Do you have any big advantages to be gained from turning paging on and off?

Simplicity and memory savings at the same time. I don't need to worry about which addresses are physical and which are virtual in the kernel, since all are physical. This would greatly simplify page table management, since page directories and frames are referenced by physical memory. So I don't need to map the page table onto itself of keep a double array of virtual and physical memory pointers.

Of course I could do that by identity-mapping all available memory, but that would take a whopping 4 mb for 4 gb memory.

Edit: Or are you saying that the kernel should be identity mapped into every process (using the same page table) with no separate page directory for the kernel?

Edit: Or are you saying that the kernel should be identity mapped into every process (using the same page table) with no separate page directory for the kernel?

most OSs dont have a separate page directory for the kernel, and simply map it into each process, whenever you turn paging on/off, you will need to be in an identity-mapped space -- whether this happens in its own page directory or within each process space, the simple answer is to identity-map it into each process, then you dont need a separate page directory, and you dont need to worry about running the same code from multiple addresses (as you would if it was identity-mapped in its own space, but not in individual process spaces

Hi,

Craze Frog wrote:

Do you have any big advantages to be gained from turning paging on and off?

Simplicity and memory savings at the same time. I don't need to worry about which addresses are physical and which are virtual in the kernel, since all are physical.

Every address from user-space will be a linear address. This includes any pointers used for kernel API function arguments, the user space ESP and exception handlers (e.g. CR2 in the page fault handler).

To make it worse, (for e.g.) if an application passes a pointer (e.g. a pointer to a data structure or string) to a kernel function, then that kernel function will need to convert the linear address into a physical address for the first byte, and then convert again for each page boundary that the structure crosses (while keeping track of how many bytes left in the current page). A kernel API function that does something simple (like "strcpy()") quickly becomes a complicated mess.

If you've got a "kernel space" mapped into every address space, then you need to convert from linear address to phyical addresses, but only within the linear memory manager, and only for aligned pages (no need to continually check for page boundaries).
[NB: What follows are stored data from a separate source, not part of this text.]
/-! ## Matrix contexts, as far as the end of a take needs them -/

/-- Clears the accumulator, partial block, KPOS, NBLK and OPEN (R157, R167). -/
def MatCtx.clear (c : MatCtx) : MatCtx :=
  { c with acc := [], partialBlk := [], kpos := 0, nblk := 0, open_ := false, openc := 0, openTid := 0 }

/-- A take's queued operations are discarded with the loads of an MLOAD that has started, its release and drain
abandoned, and the context cleared if the take owns it (R157, R401). -/
def Plane.dropMatrix (p : Plane) (tid : Nat) : Plane :=
  let fix := fun (c : MatCtx) =>
    let c := if c.open_ && c.openTid == tid then c.clear else c
    let c := match c.release with | some r => if r.tid == tid then { c with release := none } else c | none => c
    match c.drain with | some d => if d.tid == tid then { c with drain := none } else c | none => c
  let intoAcc := fun (o : MemOp) => match o.dst with | .acc _ _ => o.tid == tid | .none | .sreg _ | .vreg _ _ => false
  { p with
    mq := p.mq.filter fun o => !(o.tid == tid), memq := p.memq.filter fun o => !intoAcc o,
    user := fix p.user, handler := fix p.handler }

/-- A take that ends by ACCEPT clears the context it still owns, without a drain (R157). -/
def Plane.clearOwned (p : Plane) (tid : Nat) : Plane :=
  let fix := fun (c : MatCtx) => if c.open_ && c.openTid == tid then c.clear else c
  { p with user := fix p.user, handler := fix p.handler }

/-! ## Ending a take's work (R327, R401) -/

/-- What leaves a plane with a take whose work is dropped: its firing stops, its waiting tokens, commits and parks on matrix
ownership are dropped, and its matrix work is discarded (R327, R401). -/
def Plane.strip (p : Plane) (tid : Nat) : Plane :=
  let p := p.dropMatrix tid
  { p with
    running := p.running && !(p.firing.tid == tid)
    tokens := p.tokens.filter fun k => !(k.tid == tid)
    commits := p.commits.filter fun c => !(c.tid == tid)
    ownParks := p.ownParks.filter fun k => !(k.firing.tid == tid)
    kills := p.kills.filter fun k => !(k.1 == tid) }

/-- Tokens of a take leave every core: those withdrawn or under way, its queued trap, and the match tokens that it pushed, in
whatever store or save area they are; the drover drops those that it has not passed on (R268, R327). -/
def State.dropTokens (t : Take) : State :=
  let token := fun (h : Held) => h.released && h.slate.kind == 1 && h.pusherTid == t.tid
  { s with
    cores := mapTab (fun _ (x : Core) =>
      { x with
        park := x.park.filter fun k => !(k.2.tid == t.tid)
        tokQ := x.tokQ.filter fun k => !(k.2.tid == t.tid)
        killQ := x.killQ.filter fun k => !(k.2.1 == t.tid)
        trapQ := x.trapQ.filter fun k => !(k == t.tid)
        store := x.store.filter fun m => !(m.pusher == t.tid)
        spill := x.spill.filter fun m => !(m.pusher == t.tid) }) s.cores
    dies := mapTab (fun _ (d : Die) => { d with held := d.held.filter fun h => !token h }) s.dies
    regions := mapTab (fun _ (r : Region) =>
      { r with
        savedPark := r.savedPark.filter fun k => !(k.2.tid == t.tid)
        savedToks := r.savedToks.filter fun m => !(m.2.pusher == t.tid) }) s.regions }

/-- The queued matrix operations of every plane, in its cell or in an image (R332), and one of them by its number. -/
def State.matOps : List MatOp :=
  (s.planes.flatMap fun e => e.2.mq) ++ s.regions.flatMap fun e => e.2.saved.flatMap fun c => c.plane.mq
def State.matOpOf (op : Nat) : Option MatOp := s.matOps.find? fun o => o.id == op

/-- What a purge and a failure do to the work of a take, in one step at each agent; what stands in the image of an evicted
region of its group goes as what stands in a cell does. -/
def State.dropWork (t : Take) : State :=
  let pids := s.groupPids t.region
  let ops := s.matOps.filterMap fun o => if o.tid == t.tid then some o.id else none
  let s := s.modGroup t.region fun p => p.strip t.tid
  let far := s.planes.filterMap fun e => if e.2.commits.any fun c => c.tid == t.tid then some e.1 else none
  let s := s.fold far fun s pid => s.modPlane pid fun p => { p with commits := p.commits.filter fun c => !(c.tid == t.tid) }
  let s := (s.dropTokens t).endResidencies t true
  let s := (s.purgeRings t.region t.colour).dropClaims t.tid
  let s := { s with exits := s.exits.map fun (e : Exit) =>
    { e with prim := e.prim.filter fun x => !(x.1 == t.tid), shad := e.shad.filter fun x => !(x.1 == t.tid) } }
  -- streams that act for the take stop
  let scs := s.slices.flatMap fun e => e.2.streams.map fun x => e.1 * 32 + x.1
  let s := s.fold scs fun s sc =>
    let st := s.stream sc
    let mine := fun (o : StrOp) =>
      if st.walk.active && st.current == some o then s.strTid sc == t.tid else s.opTid sc o == t.tid
    let s := if st.ops.any mine then s.streamHalt sc false mine else s
    if st.owed.any fun e => e.2.2 == t.tid then s.modStream sc fun x => { x with owed := none } else s
  -- barrier instances of the colour are discarded
  let keys := (s.group t.region).map Region.key
  let s := s.modDie (t.region / 256 % 8) fun d =>
    { d with barriers := d.barriers.filter fun b => !(keys.contains b.region && b.colour == t.colour) }
  -- faults that only the take's firings and matrix operations wait for are withdrawn
  let s := s.modDie (t.region / 256 % 8) fun d =>
    let mine := fun (w : Waiter) => match w.who with
      | .firing pid fid => t.parked.any fun k => k.pid == pid && k.firing.fid == fid
      | .matrix _ op => ops.contains op
      | .stream _ | .message _ => false
    let keep := d.misses.map fun m => { m with who := m.who.filter fun w => !mine w }
    { d with misses := keep.filter fun m => !m.who.isEmpty }
  (s.modTake t.tid fun x => { x with parked := [], traps := [], isParked := false }).fold pids State.planeFree

/-- A take's parse context returns to the free pool, or leaves the image of its evicted region (R172, R332). -/
def State.freeCtx (t : Take) : State :=
  if (s.ctx t.ctx).tid == t.tid then { s with ctxs := del s.ctxs t.ctx }
  else s.modRegion t.region fun r => { r with savedCtxs := r.savedCtxs.filter fun c => !(c.2.tid == t.tid) }

/-- One take of a pair, or a take of its own, begins to fail: its work is dropped at once; the record, its UNCOND actions
and the return of its colour follow when its stores have performed (R25, R401). A later cause changes only the records
(R401, R393). -/
def State.failOne (tid code : Nat) (unit : BitVec 16) (addr detail : Nat) : State :=
  match s.take tid with
  | none => s
  | some t =>
    if t.failing then
      if t.shadow then s
      else s.modTake tid fun x =>
        { x with later := x.later ++ [({ cls := 3, act := actOf code 3, code, unit, tag := t.slate.tag, addr, detail }, s.clk)] }
    else
      let s := s.modTake tid fun x =>
        { x with failing := true, failCode := code, failUnit := unit, failAddr := addr, failDetail := detail,
                 failAt := s.clk }
      let s := s.modTakeCtx t fun c => { c with state := .drain, failing := true }
      s.dropWork t

/-- A take fails with a code, and its twin of paired mode with it (R401, R329). -/
def State.failTake (tid code : Nat) (unit : BitVec 16) (addr detail : Nat) : State :=
  let twin := ((s.take tid).map Take.twin).getD 0
  let s := s.failOne tid code unit addr detail
  match (if twin == 0 then none else s.take twin) with
  | none => s
  | some u => if u.failing then s else s.failOne twin code unit addr detail

/-- The same for a cause that was detected at an earlier clk (R382). -/
def State.failTakeAt (at_ tid code : Nat) (unit : BitVec 16) (addr detail : Nat) : State :=
  let now := fun (k : Nat) => !(((s.take k).map Take.failing).getD false)
  let twin := ((s.take tid).map Take.twin).getD 0
  let due := [tid, twin].filter now
  (s.failTake tid code unit addr detail).fold due fun s k => s.modTake k fun x => { x with failAt := at_ }

/-- A message that XPUT or XGET issued. -/
def Msg.isPut (m : Msg) : Bool := m.kind ≤ 1

/-- Messages that a take issued: those outstanding, neither PACKed nor lost (R304); those not PACKed, a lost one included (R317,
R328); and messages of it, replies included, that counted window bytes. -/
def State.openMsgs (tid : Nat) : Bool := s.msgs.any fun m => m.tid == tid && m.isPut && !m.packed && !m.lostM
def State.unpackedMsgs (tid : Nat) : Bool := s.msgs.any fun m => m.tid == tid && m.isPut && !m.packed
def State.countedMsgs (tid : Nat) : Bool := s.msgs.any fun m => m.tid == tid && m.counted != 0

/-- The reissue of a purged take: the agent that created it asks again for the same entry and arguments (R328). `pair`
is the take where a pair mismatch purged it (R331). A
handler take's agent is its core's sequencer, which serves the trap again (R321). -/
def State.reissue (t : Take) (pair : Nat) : State :=
  if t.colour == 15 then
    s.modCore (t.ctx / 16) fun c => { c with trapQ := t.serves :: c.trapQ, again := t.serves }
  else
    s.modDie (t.region / 256 % 8) fun d =>
      { d with held := d.held ++ [{ job := t.job, slate := t.slate, released := true, age := t.born,
                                    source := t.source, reissue := true, pairOf := pair, causes := t.causes,
                                    issue := t.issue }] }

/-- A take leaves: its work is dropped, its context is freed and its colour returns (R327). -/
def State.eraseTake (tid : Nat) : State :=
  match s.take tid with
  | none => s
  | some t =>
    let s := (s.dropWork t).freeCtx t
    { s with takes := del s.takes tid }

/-- A colour purge (R327) with reissue or failure (R328): the code of the first case that applies, else one reissue.
`code` and `unit` are those of the purge's record. A shadow is purged with its primary (R331); a take that is already
failing stays so (R349). -/
def State.purgeAs (tid : Nat) (noReissue : Bool) (code : Nat) (unit : BitVec 16) : State :=
  match s.take tid with
  | none => s
  | some t0 =>
    let t := if t0.shadow then (s.take t0.twin).getD t0 else t0
    let fail := if noReissue then 0x1410
      else if t.touched || s.unpackedMsgs t.tid || s.countedMsgs t.tid then 0x1411
      else if t.bridged then 0x1413
      else if t.reissued then 0x1412
      else 0
    if t.failing then s
    else
      let s := if noReissue then s else s.postTake t { cls := 2, act := actOf code 2, code, unit }
      let s := if noReissue || code != 0x1420 then s
        else s.postTake t { cls := 2, act := actOf 0x1410 2, code := 0x1410, unit := unitOfNum (t.region / 256 % 8) 0 0x14 }
      if fail != 0 then s.failTake t.tid fail (unitOfNum (t.region / 256 % 8) 0 0x14) 0 0
      else
        let twin := s.take t.twin
        let s := (s.eraseTake t.tid).eraseTake t.twin
        if t.colour == 15 then (t :: twin.toList).foldl (fun s u => s.reissue u 0) s
        else if t.shadow then s
        else s.reissue t (if code == 0x1420 then t.tid else 0)

/-- A colour purge with the record PURGED (R327). -/
def State.purgeTake (tid : Nat) (noReissue : Bool) : State :=
  s.purgeAs tid noReissue 0x1410 (unitOfNum (((s.take tid).map Take.region).getD 0 / 256 % 8) 0 0x14)

/-! ## Taking a trap (R319 to R324) -/

/-- The failing code of an unhandled cause (R348); a lost message of unknown outcome has its own (R316). -/
def causeCode (cause : Nat) (info : Word) : Nat :=
  match cause with
  | 1 => 0x0001 | 2 => 0x1602 | 3 => 0x0002 | 4 => 0x0003 | 7 => 0x0004 | 9 => (if info.getLsbD 62 then 0x1702 else 0x1701) | 10 => 0x0005
  | 11 => 0x0402 | _ => 0x0006

/-- The plane id that a saved cell had when its region was evicted. -/
def Region.savedPid (r : Region) (c : SavedCell) : Nat :=
  pidOf r.die (topCell r.fromCore + c.dy * 16 + c.dx) r.image.plane

/-- A trapped take's queued matrix operations are held, except one that has started (R156). -/
def Plane.holdMatrix (p : Plane) (tid : Nat) : Plane :=
  { p with mq := p.mq.map fun o => if o.tid == tid && !o.started then { o with held := true } else o }

/-- Its held operations may start again (R325). -/
def Plane.freeMatrix (p : Plane) (tid : Nat) : Plane :=
  { p with mq := p.mq.map fun o => if o.tid == tid then { o with held := false } else o }
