/-- An operation is complete: it leaves the queue, and an advancing one retires its window (R154). -/
def State.opDone (pid : Nat) (o : MatOp) : State :=
  let s := (s.noteMat pid).modPlane pid fun p => { p with mq := p.mq.filter fun x => !(x.id == o.id) }
  if !o.adv then s.planeFree pid
  else if o.slots.isEmpty then (s.retireBadSlot o.bind.key o.bind.branch).planeFree pid
  else (s.retire o.bind.key o.bind.branch o.slots).planeFree pid

/-- The 32 values of row `i` of an accumulator as a vector (R168). -/
def MatCtx.row (c : MatCtx) (i : Nat) : Vec := vecOf 32 ((List.range 32).map fun n => (look 0 c.acc (i * 32 + n)).toNat)

/-- The tile and buffer of an MMA as exact operands: rows of A and columns of B, K elements each (R149 to R151). -/
def MatCtx.operands (c : MatCtx) (o : MatOp) (rows : List Gran) (ta : Nat) : List (List ExVal) × List (List ExVal) × Nat :=
  let (buf, tag, tr) := if o.buf == 0 then (c.b0, c.tag0, c.tr0) else (c.b1, c.tag1, c.tr1)
  let tb := if o.tb == 7 then tag else o.tb
  let wa := widthOf ta
  let wb := widthOf tb
  let kmax := 512 / max wa wb
  let a := rows.map fun r => (List.range kmax).map fun k => operand ta o.ftz (r.toNat / 2 ^ (k * wa) % 2 ^ wa)
  let b := (List.range 32).map fun n => (List.range kmax).map fun k =>
    let i := if tr then n * (512 / wb) + k else k * 32 + n
    operand tb o.ftz (buf.toNat / 2 ^ (i * wb) % 2 ^ wb)
  (a, b, kmax)

/-- Asks for a release (R159). -/
def MatCtx.ask (c : MatCtx) (o : MatOp) (mark : Nat) : MatCtx :=
  { c with release := some { mark, tid := o.tid, fid := o.fid, colour := o.colour, coord := o.coord, upTo := o.upTo,
                             ftz := o.ftz } }

/-- An MMA executes from where it stands: to the next release, or to its end (R158, R159). `kdone` is past K once the
mark rule's release has been asked for. -/
def State.runMma (pid : Nat) (o : MatOp) : State :=
  let c := (s.plane pid).mat o.hand
  if c.release.isSome then s
  else
    let ta := if o.ta == 7 then sideFmt ((o.rows.head?.map Prod.fst).getD 0) else o.ta
    let rows := if o.useH then o.rows.map Prod.snd else (List.range 32).map fun g => s.bankRow pid o.d0 o.d1 g
    let (a, b, kmax) := c.operands o rows ta
    let (c, k, rel) := mmaRun o.colour o.tid o.ftz a b kmax 128 c o.kdone
    if rel then (s.modMat pid o.hand fun _ => c.ask o 2).setOp pid { o with kdone := k }
    else if k ≤ kmax && o.useH && c.cfg.rlev != 0 && c.cfg.rlev ≤ o.mark then
      (s.modMat pid o.hand fun _ => c.ask o o.mark).setOp pid { o with kdone := kmax + 1 }
    else
      ((s.modMat pid o.hand fun _ => c).opDone pid o).modCell (cellOf pid) fun k =>
        { k with mmas := k.mmas + 1, lastMma := planeNoOf pid }

/-- A load fills its buffer and records its tag (R150, R151). -/
def State.runLoad (pid : Nat) (o : MatOp) : State :=
  let rows := if o.useH then o.rows.map Prod.snd else (List.range 32).map fun g => s.bankRow pid o.d0 o.d1 g
  let data : BitVec 16384 := BitVec.ofNat 16384 (rows.foldr (fun g acc => acc * 2 ^ 512 + g.toNat) 0)
  let tag := if o.useH then sideFmt ((o.rows.head?.map Prod.fst).getD 0) else o.tb
  let tr := o.kind == .mldbt
  (s.modMat pid o.hand fun c =>
    if o.buf == 0 then { c with b0 := data, tag0 := tag, tr0 := tr } else { c with b1 := data, tag1 := tag, tr1 := tr }).opDone
    pid o

/-- The 32 activation scales in 128 bytes (R165). -/
def scalesOf (n : Nat) : Tab (BitVec 32) :=
  (List.range 32).filterMap fun i =>
    let v := BitVec.ofNat 32 (n / 2 ^ (32 * i))
    if v = 0x3F800000 then none else some (i, v)

def State.runMsca (pid : Nat) (o : MatOp) : State :=
  let n := if o.useH then
      ((o.rows.map Prod.snd).foldr (fun g acc => acc * 2 ^ 512 + g.toNat) 0)
    else leNat ((List.range 128).map fun i => s.bankByte pid (o.d0.toNat + i))
  (s.modMat pid o.hand fun c => { c with sca := scalesOf n }).opDone pid o

def State.runMscb (pid : Nat) (o : MatOp) : State :=
  let v : BitVec 32 := if o.useH then ((o.rows.head?.map Prod.snd).getD 0).setWidth 32 else o.d0.setWidth 32
  (s.modMat pid o.hand fun c => { c with scb := v }).opDone pid o

/-- MKB promotes an incomplete K-block of an open reduction and restarts KPOS and NBLK (R166). -/
def State.runMkb (pid : Nat) (o : MatOp) : State :=
  (s.modMat pid o.hand fun c =>
    let c := if c.open_ then { (if c.kpos == 0 then c else c.promote o.ftz) with kpos := 0, nblk := 0 } else c
    { c with cfg := o.cfg }).opDone pid o

def State.runMzero (pid : Nat) (o : MatOp) : State := (s.modMat pid o.hand MatCtx.clear).opDone pid o

/-- MREL asks for a release, and is complete once the context is cleared (R159, R167). -/
def State.runMrel (pid : Nat) (o : MatOp) : State :=
  if ((s.plane pid).mat o.hand).release.isSome then s
  else if o.started then s.opDone pid o
  else (s.modMat pid o.hand fun c => c.ask o 2).setOp pid { o with started := true }

def State.runMrd (pid : Nat) (o : MatOp) : State :=
  let v := ((s.plane pid).mat o.hand).row o.row
  (s.lateWrite pid o.tid o.fid (fun s => s.setV pid o.vd v) (fun r => r.wV o.vd v)).opDone pid o

def State.runMwr (pid : Nat) (o : MatOp) : State :=
  (s.modMat pid o.hand fun c =>
    let old := c.acc
    { (c.opened o.colour o.tid) with
      acc := grid 0 fun i n => if i == o.row then BitVec.ofNat 32 (elem o.vec n 32) else look 0 old (i * 32 + n) }).opDone pid o

/-- The bytes of line `l` of an accumulator: half a row of 32 values (R169). -/
def MatCtx.line (c : MatCtx) (l : Nat) : List Byte := leBytes 64 (half (c.row (l / 2)) (l % 2)).toNat

/-- A row of an accumulator with half of it replaced (R169). -/
def MatCtx.putLine (c : MatCtx) (l v : Nat) : MatCtx :=
  { c with acc := (List.range 16).foldl (fun t i =>
      put 0 t (l / 2 * 32 + l % 2 * 16 + i) (BitVec.ofNat 32 (v / 2 ^ (32 * i)))) c.acc }

/-- The operation at its home for line `l` of an MSAVE or MLOAD, in program order with the firing's other accesses (R169,
R226). -/
def State.saveOp (pid : Nat) (o : MatOp) (job l : Nat) (ph : Phys) : MemOp :=
  let base : MemOp :=
    { id := o.id + 1 + l, kind := .load, key := ph.key, home := ph.die * 64 + ph.slice, size := 64, ord := o.ord, sc := o.sc,
      va := o.d0.toNat + 64 * l, job, tid := o.tid, fid := o.fid, colour := o.colour, mat := o.id }
  if o.kind == .msave then
    { base with kind := .store, data := ((s.plane pid).mat o.hand).line l,
                suppressed := ((s.take o.tid).map Take.shadow).getD false }
  else { base with dst := .acc o.hand l }

/-- Line `l` of an MSAVE or MLOAD: with scope 0 the stash serves it, filled first, where its home is on the cell's die;
else the plane's own dirty bytes go to the home and the access follows them (R169, R203, R206, R222). -/
def State.saveLine (pid : Nat) (o : MatOp) (job l : Nat) (ph : Option Phys) : State :=
  let va := o.d0.toNat + 64 * l
  let own := fun (s : State) (x : StashLine) =>
    let s := s.modPlane pid fun p => p.stashPut x
    if o.kind == .msave then
      if ((s.take o.tid).map Take.shadow).getD false then s
      else s.modPlane pid fun p => p.stashPut (x.store o.tid va (((s.plane pid).mat o.hand).line l))
    else s.modMat pid o.hand fun c => c.putLine l x.data.toNat
  match (if o.sc == 0 then (s.plane pid).stashFind job va else none), ph with
  | some x, _ => own s x
  | none, none => s
  | none, some p =>
    if o.sc == 0 && (s.plane pid).stashSize != 0 && p.die == dieOf pid then
      let s := s.stashFill pid job va p
      match (s.plane pid).stashFind job va with
      | some x => own s x
      | none => s
    else
      let s := s.flushLine pid job va
      let m := s.saveOp pid o job l p
      (s.modPlane pid fun q => { q with memq := q.memq ++ [m] }).sendAccess pid m

/-- The stash holds poisoned bytes that an MLOAD would read (R389). -/
def State.saveBad (pid : Nat) (o : MatOp) (job : Nat) : Bool :=
  o.kind == .mload && o.sc == 0 && (List.range 64).any fun l =>
    (((s.plane pid).stashFind job (o.d0.toNat + 64 * l)).map fun x => x.bad != 0).getD false

/-- What an MSAVE or MLOAD waits for before its accesses: with scope 0 earlier accesses of the plane to its lines, which the
stash serves in order, and for a release the firing's earlier writes (R223, R226). -/
def Plane.saveWaits (p : Plane) (o : MatOp) : Bool :=
  o.sc == 0 && (p.memq.any (fun m => decide (m.va / 64 * 64 < o.d0.toNat + 4096) && decide (o.d0.toNat < m.va / 64 * 64 + 64))
    || (o.ord == 2 && !p.writesDone o.fid o.id))
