/-- A walk of the operation at the head starts on its ring: the context is in WALK, and counts are read first (R229,
R240). -/
def State.startOn (sc : Nat) (r : Ring) (o : StrOp) : State :=
  let s := s.modStream sc fun x => { x with state := .walk }
  let st := s.stream sc
  let colour := match st.prog.ring with
    | some (c, true, _, _, _) => c
    | _ => if o.run then st.runColour else o.colour
  let tid := match s.carried sc with
    | some t => t
    | none => ((s.takeOf (s.plane r.pid).owner colour).map Take.tid).getD (if o.run then st.runTid else o.tid)
  let (stag0, ptag) := match st.prog.fmt with
    | some (a, b, _, _) => (a, b)
    | none => (0, 0)
  let gather := o.kind == 1 && recNum o.packet 0 1 == 1
  let box := o.kind == 1 && !gather
  let dims0 := if gather then gatherDims st.prog (recNum o.packet 2 2)
    else if box then boxDims st.prog o.packet ptag
    else st.prog.dims
  let counts := countedOf dims0
  let lines := (counts.flatMap fun c => linesFrom c.2 4) ++ (if box then [recNum o.packet 8 8] else [])
  match s.strMiss sc 3 lines with
  | some va => s.strStall sc 3 va
  | none =>
    let s := s.modStream sc fun x => { x with colour, tid, stalled := false }
    if s.strWaits sc 3 lines then s
    else if lines.any fun va => (let p := s.strPhys sc 3 va; s.unreadable (p.die * 64 + p.slice) p.key) then s.strPurge sc
    else
      let s := s.fold lines fun s va => s.useXlate (sc / 32) st.job va 3
      let countAt (a : Nat) : Nat :=
        leNat ((List.range 4).map fun i => s.byte (s.strPhys sc 3 ((a + i) % 2 ^ 52)).key)
      let dims := (List.range 4).map fun d =>
        let x := dims0.getD d {}
        match x.counted with
        | none => x
        | some a => x.take (countAt a)
      let n := (dims.filter Dim.clamped).length
      let s := s.modStream sc fun x => { x with clamps := x.clamps + n, lastErr := if n == 0 then x.lastErr else 0x0D03 }
      let s := if n == 0 then s else s.streamRec sc tid 0x0D03 2 0
      let idx := (List.range (recNum o.packet 2 2)).map fun j => recInt o.packet (16 + 4 * j) 4
      let record : BitVec 512 := BitVec.ofNat 512 (s.num (s.strPhys sc 3 (recNum o.packet 8 8)).key 64)
      if gather then s.beginWalk sc dims (recNum o.packet 8 8) none (some idx) stag0
      else if box then s.beginWalk sc dims 0 (some (record, o.packet)) none (layoutTag record)
      else s.beginWalk sc dims (st.prog.base.getD 0) none none stag0

/-- STREAM_WALK_START (R242, R248): the walk of a loaded program, or of the request at the head of a holding context. -/
def execStreamWalkStart (slice ctx : Nat) (s : State) : Out :=
  let sc := slice * 32 + ctx
  let st := s.stream sc
  .next <| s.onDie (slice / 64) <|
    match st.ops with
    | [] => s
    | o :: _ =>
      let loaded := o.kind == 0 && st.loaded && !st.walk.active
        && (st.state == .walk || (st.state == .load && o.run && st.runTid != 0))
      let request := o.kind == 1 && !st.walk.active && (st.state == .held || st.state == .idle || st.state == .walk)
      if o.fin || !s.opReady o || !(loaded || request) then s
      else
        let s := s.opRelease sc o
        if request && st.state == .idle then s.finish sc 0x0D05 false 0
        else if request && !packetOk o.packet then s.finish sc 0x0D06 false 0
        else if s.strMute sc then s.endWalk sc 0
        else
          match s.progRing sc with
          | some r => s.startOn sc r o
          | none =>
            if s.strAway sc then s
            else (s.modStream sc fun x => { x with tid := if o.run then x.runTid else o.tid }).endWalk sc 0x0D08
Craze Frog wrote:This would greatly simplify page table management, since page directories and frames are referenced by physical memory. So I don't need to map the page table onto itself of keep a double array of virtual and physical memory pointers.

If you insert the page directory into itself as a page table (to create a "page table entry mapping"), then you can find the page table entry from a linear address with:
If you try to do this without paging enabled, then it'd be something like:
It doesn't look simpler to me...

Craze Frog wrote:Of course I could do that by identity-mapping all available memory, but that would take a whopping 4 mb for 4 gb memory.

There's no point identity mapping 4 GB - it'd be just like leaving paging disabled.


Cheers,

Brendan

Every address from user-space will be a linear address. This includes any pointers used for kernel API function arguments, the user space ESP and exception handlers (e.g. CR2 in the page fault handler).

I don't think I will need to pass strings or structures larger than what can fit in the registers to the kernel. System calls like "open" will be handled by a userspace server. The kernel only manages address spaces, threads and hardware access permissions. So I don't need to receive pointers or stack pointers.

About the CR2, I can't see why it's a problem, if I understood it correctly it will in fact be easier if CR2 is the virtual address and paging is turned off than it would if paging was turned on.
Let's say the page in VIRTUAL memory 651264 gets swapped out. The process now tries to read it. The page fault handler now gets executed.
Here's the point: Since the memory is swapped out, there is no physical memory associated with the virtual memory, so the kernel couldn't have read/written to it even if it had paging turned on.
The only thing the kernel needs to do is to load the page from disk, put that page somewhere in physical memory, and update the page table with the pointer to physical memory (see why it's easier without paging?).

[...] then you can find the page table entry from a linear address with:

I'm don't exactly understand what your code is doing there. This is what I'm thinking (gotta be something wrong with it):
Let's say I already have the physical address of the page directory (it needs to be stored somewhere, and since the directory should never be accessed from userspace, it could just as well stored as the physical address), then I'd just do something like (is it necessary to zero the last bits by a bitmask?)

Also, I can't see how it's possible to do dynamic memory allocation in the kernel in a clean way, when the kernel is mapped into every process. It looks like you need to set away a part of the address space for kernel allocations, which doesn't make it very dynamic in my opinion.

But still, will it cause a performance problem?

Let's say the page in VIRTUAL memory 651264 gets swapped out. The process now tries to read it. The page fault handler now gets executed.
Here's the point: Since the memory is swapped out, there is no physical memory associated with the virtual memory, so the kernel couldn't have read/written to it even if it had paging turned on.
The only thing the kernel needs to do is to load the page from disk, put that page somewhere in physical memory, and update the page table with the pointer to physical memory (see why it's easier without paging?).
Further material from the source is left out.